Selain nama-nama junior saya yang sudah disebutkan di atas, masih banyak yang menonjol. Sebagai contoh, rekan-rekan saya di Akademi Militer (AKABRI) angkatan ’74: Brigadir Jenderal TNI Harry Pysand, Mayjen TNI (Purn.) Mahidin Simbolon, dan Brigadir Jenderal TNI (Purn.) Endang Nugiri. Mereka semua menonjol dalam bidang operasi. Saya menyaksikan mereka dalam kontak tembak. Mereka adalah contoh keberanian dan pengorbanan. Terkadang mereka bahkan terlihat terlalu berani. Beberapa rekan sejawat dan junior saya ditembak musuh karena keberaniannya.
Beberapa junior saya yang lain juga menonjol dalam pertempuran: Kapten CDM TNI (Purn.) Dr Boyke Setiawan bergabung dengan saya di medan tempur berkali-kali, Kolonel Infanteri TNI almarhum Adel Gustimego (’78), Mayjen TNI (Purn.) Chairawan Kadarsyah Kadirussalam Nusyirwan (’80), Mayjen TNI (Purn.) Musa Bangun (’83), Brigadir Jenderal TNI (Purn.) Taufik Hidayat (’83), Kolonel TNI (Purn.) Sugeng Rahardjo, dan Mayjen TNI (Purn.) Meris Wiryadi (’83).
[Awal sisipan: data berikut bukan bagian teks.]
-- ==== Sys2Proof/Machine/Framing.lean ====
section
/-! DEFINITION. What the host does with the words of the core, functions outside it: the framing of text into blocks
(20_memory.md R81, R82; 00_scope.md R5), the byte lanes of a word (20_memory.md R80), and what the fixed-point registers
stand for (43_sac.md R190, 44_bic.md R203). -/

namespace Sys2Proof.Machine

/-- `block = (b0 << 8) | b1`: two text bytes in big-endian order (R81). -/
def blockOfBytes (b0 b1 : BitVec 8) : Block := b0 ++ b1

/-- The byte of the space character (R82). -/
def spaceByte : BitVec 8 := 0x20

/-- A text of odd length gets one space byte at its end (R82). -/
def padText (text : List (BitVec 8)) : List (BitVec 8) :=
  if text.length % 2 = 1 then text ++ [spaceByte] else text

/-- The blocks of a text of even length, the k-th from bytes 2k and 2k+1 (R82). -/
def blocksOfBytes : List (BitVec 8) → List Block
  | b0 :: b1 :: rest => blockOfBytes b0 b1 :: blocksOfBytes rest
  | [_] => []
  | [] => []

/-- The blocks of a text: padded, then split (R81, R82). -/
def frameText (text : List (BitVec 8)) : List Block := blocksOfBytes (padText text)

/-- Byte lane b of a register word on a byte-addressed host bus: bits [8b+7:8b] (R80). -/
def byteLane (w : Word) (b : Fin 4) : BitVec 8 := w.extractLsb' (8 * b.val) 8

/-- The percentage that a word read from SAC_PCT stands for: 6 fraction bits (10_state.md R40, 43_sac.md R190). -/
def percentOfWord (w : Word) : ℚ := (w.toNat : ℚ) / 64

/-- The score that a word read from BIC_SCORE stands for: 30 fraction bits (10_state.md R41, 44_bic.md R203). -/
def scoreOfWord (w : Word) : ℚ := (w.toNat : ℚ) / 2 ^ 30

end Sys2Proof.Machine
end

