-- ==== Sys2Proof/Tests/Slice0.lean ====
section
/-! SUPPORT. Tests with expected values from spec/95_test_vectors.md and the rules, never from the model; and for every
statement with hypotheses a witness that meets them. -/

namespace Sys2Proof.Tests

open Sys2Proof.Machine

/-! ## WellFormed refuses each ill-formed term -/

theorem test_wellFormed_refuses_enc_without_rounds : ¬ (Instr.enc 0 0x4869).WellFormed := by decide
theorem test_wellFormed_refuses_dec_without_rounds : ¬ (Instr.dec 0 0x4869).WellFormed := by decide
theorem test_wellFormed_refuses_sac_without_rounds : ¬ (Instr.sac 0 0x4869).WellFormed := by decide
theorem test_wellFormed_refuses_bic_without_rounds : ¬ (Instr.bic 0 0x4869).WellFormed := by decide
theorem test_wellFormed_accepts_rounds_one_and_255 :
    (Instr.enc 1 0).WellFormed ∧ (Instr.bic 255 0xFFFF).WellFormed := by decide

/-! ## Words written out from 30_encoding.md R100 and R106: OP, RSV, ROUNDS, DATA -/

theorem test_decode_sbox : decode 0b0001_0000_00000000_0000000000000111 = .ok (.sbox 7) := by decide
theorem test_decode_sboxInv : decode 0b0010_0000_00000000_0000000000001101 = .ok (.sboxInv 13) := by decide
theorem test_decode_sub : decode 0b0011_0000_00000000_0100100001101001 = .ok (.sub 0x4869) := by decide
theorem test_decode_subInv : decode 0b0100_0000_00000000_1101010010111010 = .ok (.subInv 0xD4BA) := by decide
theorem test_decode_perm : decode 0b0101_0000_00000000_0100100001101001 = .ok (.perm 0x4869) := by decide
theorem test_decode_permInv : decode 0b0110_0000_00000000_0101101000100001 = .ok (.permInv 0x5A21) := by decide
theorem test_decode_enc : decode 0b0111_0000_00000100_0100100001101001 = .ok (.enc 4 0x4869) := by decide
theorem test_decode_dec : decode 0b1000_0000_11111111_0000000000000000 = .ok (.dec 255 0) := by decide
theorem test_decode_sac : decode 0b1001_0000_00000001_1000000000000001 = .ok (.sac 1 0x8001) := by decide
theorem test_decode_bic : decode 0b1010_0000_10000000_0000000000000010 = .ok (.bic 128 2) := by decide

/-- 95_test_vectors.md section 2: the words with errors. -/
theorem test_decode_errors :
    decode 0x00000000 = .error .illegal ∧ decode 0xB0000000 = .error .illegal ∧
      decode 0xF0FFFFFF = .error .illegal ∧ decode 0x10000017 = .error .reserved ∧
      decode 0x11000007 = .error .reserved ∧ decode 0x10010007 = .error .reserved ∧
      decode 0x30010000 = .error .reserved ∧ decode 0x70004869 = .error .rounds ∧
      decode 0x71004869 = .error .reserved ∧ decode 0x90000000 = .error .rounds ∧
      decode 0xA0000000 = .error .rounds := by decide

/-- 30_encoding.md R111: the examples of the assembler. -/
theorem test_encode_examples :
    encode (.enc 4 0x4869) = 0x70044869 ∧ encode (.sbox 7) = 0x10000007 ∧
      encode (.permInv 0x5A21) = 0x60005A21 ∧ encode (.sac 255 0xFFFF) = 0x90FFFFFF := by decide

/-! ## One command from reset -/

/-- The core after one step that runs a word, from reset. -/
def coreAfter (w : Nat) : Option Arch :=
  match step (State.reset.withFetchWord 32 w) with
  | .next t => some t.arch
  | .fault _ => none
  | .refused _ => none

/-- RESULT, STATUS and CMD after one step that runs a word. -/
def resultAfter (w : Nat) : Option (Block × Word × Word) :=
  (coreAfter w).map fun a => (a.result, statusWord a, a.cmd)

/-- Section 3 of the vectors: SBOX 4 and SBOXINV 13. -/
theorem test_sbox : resultAfter 0x10000004 = some (0x000D, 0x2, 0x10000004) := by decide
theorem test_sboxInv : resultAfter 0x2000000D = some (0x0004, 0x2, 0x2000000D) := by decide

/-- Section 4 of the vectors: lanes with four different nibbles. -/
theorem test_sub : resultAfter 0x30001234 = some (0xFE1D, 0x2, 0x30001234) := by decide
theorem test_subInv : resultAfter 0x40001234 = some (0x3C08, 0x2, 0x40001234) := by decide

/-- Section 5 of the vectors: bit 1 goes to bit 4. -/
theorem test_perm : resultAfter 0x50000002 = some (0x0010, 0x2, 0x50000002) := by decide
theorem test_permInv : resultAfter 0x60005A21 = some (0x4869, 0x2, 0x60005A21) := by decide

/-- Section 6 of the vectors: the two ends of scenario 1 (R171). -/
theorem test_enc : resultAfter 0x70044869 = some (0xB79B, 0x2, 0x70044869) := by decide +kernel
theorem test_dec : resultAfter 0x8004B79B = some (0x4869, 0x2, 0x8004B79B) := by decide +kernel

/-- Section 7 of the vectors: SAC 1, 0x4869. -/
theorem test_sac :
    (coreAfter 0x90014869).map (fun a => (a.orig, a.sacSum, a.trial[0], a.trial[15])) =
      some (0xBC3A, 40, 0xAD2A, 0x34B2) := by decide +kernel

/-- Section 8 of the vectors, A4: BIC 1, 0x4869. -/
theorem test_bic :
    (coreAfter 0xA0014869).map (fun a => (a.orig, a.bicScore, a.bicZv, columnCount a.gram 15)) =
      some (0xBC3A, 261912178, 0, 14) := by decide +kernel

/-- Section 8 of the vectors, A2: column 10 has zero variance. -/
theorem test_bic_zero_variance :
    (coreAfter 0xA0020000).map (fun a => (a.bicScore, a.bicZv)) = some (243128882, 0x0400) := by
  decide +kernel

/-- Section 2 of the vectors: a word with an error ends at once, with the word in CMD. -/
theorem test_command_error : resultAfter 0x70004869 = some (0, 0x36, 0x70004869) := by decide
theorem test_command_error_priority : resultAfter 0x71004869 = some (0, 0x26, 0x71004869) := by decide

/-! ## The port -/

/-- A core with ENC 4, 0x4869 pending. -/
def busyState : State :=
  { State.reset with
    arch := { Arch.reset with cmd := 0x70044869, pending := some (.enc 4 0x4869) } }
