-- ==== Sys2Proof/Syntax.lean ====
section
/-!
DEFINITION. The instructions: one constructor per row of spec/opcode_table.json.  A row with an encoding carries its
fields as the table cuts them, at their widths; a row without one is a step of the device between or beside the words
of the strands, and carries what it acts on and every choice the spec leaves to the part or to the outside.
-/
namespace Sys2Proof

/-- What the boot processor finds in one image slot (24 R493, R494): the header, whether each signature verifies over the header and
the body, and the SHA-384 of the image (R495). -/
structure BootImage where
  magic   : BitVec 32
  flags   : BitVec 32
  version : BitVec 64
  zero    : BitVec 64
  bodyLen : BitVec 64
  edOk    : Bool
  mlDsaOk : Bool
  digest  : BitVec 384
  deriving DecidableEq, Repr

/-- Where an access to the control window comes from and goes to (22 R469): the hart, or the host (`hostAgent`), and the offset. -/
structure WindowPlace where
  agent  : Nat
  offset : Nat
  deriving DecidableEq, Repr

/-- The hart that makes an access (22 R474), and the VMID it runs under. -/
structure HartId where
  number : Nat
  vmid   : BitVec 8
  deriving DecidableEq, Repr

/-- The words of a beat (21 R453): the column offset, or the physical address, and the block that a read delivers them to. -/
structure BeatWords where
  addr   : Nat
  reader : Option Nat
  deriving DecidableEq, Repr

/-- What the boot processor finds of the part (24 R493, R494): the stacks that fail, and the measure of the resident kernel's image. -/
structure BootFindings where
  failed : List Nat
  kernel : BitVec 384
  deriving DecidableEq, Repr

/-- The two image slots (24 R493). -/
structure BootSlots where
  slotA : BootImage
  slotB : BootImage
  deriving DecidableEq, Repr
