/-- Strand opcodes 0x60 to 0x7F (R34). -/
def decodeOps60 (op n : Nat) : Decoded :=
  match op with
  | 0x60 => unusedZero (fld n 7 0 == 0) (operandOk (fld n 23 18 == 0) (.ok (.setfmt (.ofNat 2 (fld n 17 16)) (.ofNat 8 (fld n 15 8)))))
  | 0x61 => unusedZero (fld n 7 0 == 0) (operandOk (fld n 15 10 == 0) (.ok (.getfmt (.ofNat 8 (fld n 23 16)) (.ofNat 2 (fld n 9 8)))))
  | 0x62 => .ok (.cvt (.ofNat 8 (fld n 23 16)) (.ofNat 8 (fld n 15 8)) (.ofNat 4 (fld n 7 4)) (.ofNat 4 (fld n 3 0)))
  | 0x63 => unusedZero (fld n 7 2 == 0) (.ok (.nfpk (.ofNat 8 (fld n 23 16)) (.ofNat 8 (fld n 15 8)) (.ofNat 2 (fld n 1 0))))
  | 0x64 => unusedZero (fld n 7 2 == 0) (.ok (.nfupk (.ofNat 8 (fld n 23 16)) (.ofNat 8 (fld n 15 8)) (.ofNat 2 (fld n 1 0))))
  | 0x65 => unusedZero (fld n 23 16 == 0 && fld n 7 0 == 0) (.ok (.srseed (.ofNat 8 (fld n 15 8))))
  | 0x68 => unusedZero (fld n 7 3 == 0 && (fld n 2 2 == 0 || fld n 1 0 ≥ 2)) (.ok (.lds (.ofNat 8 (fld n 23 16)) (.ofNat 8 (fld n 15 8)) (.ofNat 1 (fld n 2 2)) (.ofNat 2 (fld n 1 0))))
  | 0x69 => unusedZero (fld n 23 18 == 0) (.ok (.sts (.ofNat 2 (fld n 17 16)) (.ofNat 8 (fld n 15 8)) (.ofNat 8 (fld n 7 0))))
  | 0x6A => unusedZero (fld n 7 4 == 0) (.ok (.ldsm (.ofNat 8 (fld n 23 16)) (.ofNat 8 (fld n 15 8)) (.ofNat 4 (fld n 3 0))))
  | 0x6B => unusedZero (fld n 23 20 == 0) (.ok (.stsm (.ofNat 4 (fld n 19 16)) (.ofNat 8 (fld n 15 8)) (.ofNat 8 (fld n 7 0))))
  | 0x6C => unusedZero (fld n 7 0 == 0) (.ok (.spt (.ofNat 8 (fld n 23 16)) (.ofNat 8 (fld n 15 8))))
  | 0x6D => unusedZero (fld n 7 0 == 0) (.ok (.spc (.ofNat 8 (fld n 23 16)) (.ofNat 8 (fld n 15 8))))
  | 0x6E => unusedZero (fld n 23 20 == 0 && fld n 7 0 == 0) (.ok (.xsend (.ofNat 2 (fld n 19 18)) (.ofNat 2 (fld n 17 16)) (.ofNat 8 (fld n 15 8))))
  | 0x6F => unusedZero (fld n 15 12 == 0 && fld n 7 0 == 0) (.ok (.xrecv (.ofNat 8 (fld n 23 16)) (.ofNat 2 (fld n 11 10)) (.ofNat 2 (fld n 9 8))))
  | 0x70 => unusedZero (fld n 7 3 == 0 && (fld n 2 2 == 0 || fld n 1 0 ≥ 2)) (.ok (.ld (.ofNat 8 (fld n 23 16)) (.ofNat 8 (fld n 15 8)) (.ofNat 1 (fld n 2 2)) (.ofNat 2 (fld n 1 0))))
  | 0x71 => unusedZero (fld n 7 3 == 0 && (fld n 2 2 == 0 || fld n 1 0 ≥ 2)) (.ok (.ldb (.ofNat 8 (fld n 23 16)) (.ofNat 8 (fld n 15 8)) (.ofNat 1 (fld n 2 2)) (.ofNat 2 (fld n 1 0))))
  | 0x72 => unusedZero (fld n 23 18 == 0) (.ok (.st (.ofNat 2 (fld n 17 16)) (.ofNat 8 (fld n 15 8)) (.ofNat 8 (fld n 7 0))))
  | 0x73 => unusedZero (fld n 23 18 == 0) (.ok (.stb (.ofNat 2 (fld n 17 16)) (.ofNat 8 (fld n 15 8)) (.ofNat 8 (fld n 7 0))))
  | 0x74 => unusedZero (fld n 7 4 == 0) (.ok (.ldm (.ofNat 8 (fld n 23 16)) (.ofNat 8 (fld n 15 8)) (.ofNat 4 (fld n 3 0))))
  | 0x75 => unusedZero (fld n 23 20 == 0) (.ok (.stm (.ofNat 4 (fld n 19 16)) (.ofNat 8 (fld n 15 8)) (.ofNat 8 (fld n 7 0))))
  | 0x76 => unusedZero (fld n 23 16 == 0 && fld n 7 0 == 0) (.ok (.pref (.ofNat 8 (fld n 15 8))))
  | 0x77 => unusedZero (fld n 7 0 == 0) (.ok (.chain (.ofNat 8 (fld n 23 16)) (.ofNat 8 (fld n 15 8))))
  | 0x78 => unusedZero (fld n 23 16 == 0 && fld n 7 0 == 0) (.ok (.pin (.ofNat 8 (fld n 15 8))))
  | 0x79 => unusedZero (fld n 23 16 == 0 && fld n 7 0 == 0) (.ok (.unpin (.ofNat 8 (fld n 15 8))))
  | 0x7A => unusedZero (fld n 23 16 == 0 && fld n 7 0 == 0) (.ok (.lotwb (.ofNat 8 (fld n 15 8))))
  | 0x7B => unusedZero (fld n 23 16 == 0 && fld n 7 0 == 0) (.ok (.lotdrop (.ofNat 8 (fld n 15 8))))
  | 0x7C => .ok (.pgq (.ofNat 8 (fld n 23 16)) (.ofNat 8 (fld n 15 8)) (.ofNat 8 (fld n 7 0)))
  | 0x7D => unusedZero (fld n 23 20 == 0) (.ok (.tlbinv (.ofNat 4 (fld n 19 16)) (.ofNat 8 (fld n 15 8)) (.ofNat 8 (fld n 7 0))))
  | 0x7E => unusedZero (fld n 23 0 == 0) (.ok .tlbsync)
  | _ => .bad .illegalWord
Saya juga ingin menyebutkan Mayjen Surawahadi, komandan peleton saya saat ia masih Letnan Dua. Ia sangat tajam. Begitu melihat musuh, ia akan terus mengejarnya meskipun usahanya itu memakan waktu berhari-hari.
Juga, junior saya yang sangat berprestasi dalam angkatan lulusan ’87: Mayjen TNI Marga Taufiq (’87), Jenderal TNI Andika Perkasa, yang kini Komandan TNI, Letnan Jenderal TNI Muhammad Herindra, yang kini Wakil Menteri Pertahanan, Letnan Jenderal TNI Ida Bagus Purwalaksana yang sebelumnya Komandan Batalyon 328, Komandan Brigade 17, kini adalah Inspektur Jenderal Kementerian Pertahanan. Ida Bagus sekarang bekerja dengan saya setelah puluhan tahun berpisah.
Memang, jika saya harus menulis tentang mereka secara detail, saya tidak akan pernah selesai menulis buku ini. Mungkin dalam buku saya berikutnya, saya akan bercerita tentang mereka. Saya juga sedang mengingat kembali catatan saya tentang banyak perwira dan prajurit yang telah bertugas bersama saya. Dalam buku yang akan datang, saya akan memperkenalkan mereka pada Anda. Buku ini sudah lebih dari 500 halaman. Saya berharap sikap-sikap dan kualitas kepemimpinan yang digambarkan dalam buku ini dapat meningkatkan kesadaran bersama untuk memperkuat perjuangan kita dalam membangun Indonesia yang kuat, terhormat, dan sejahtera.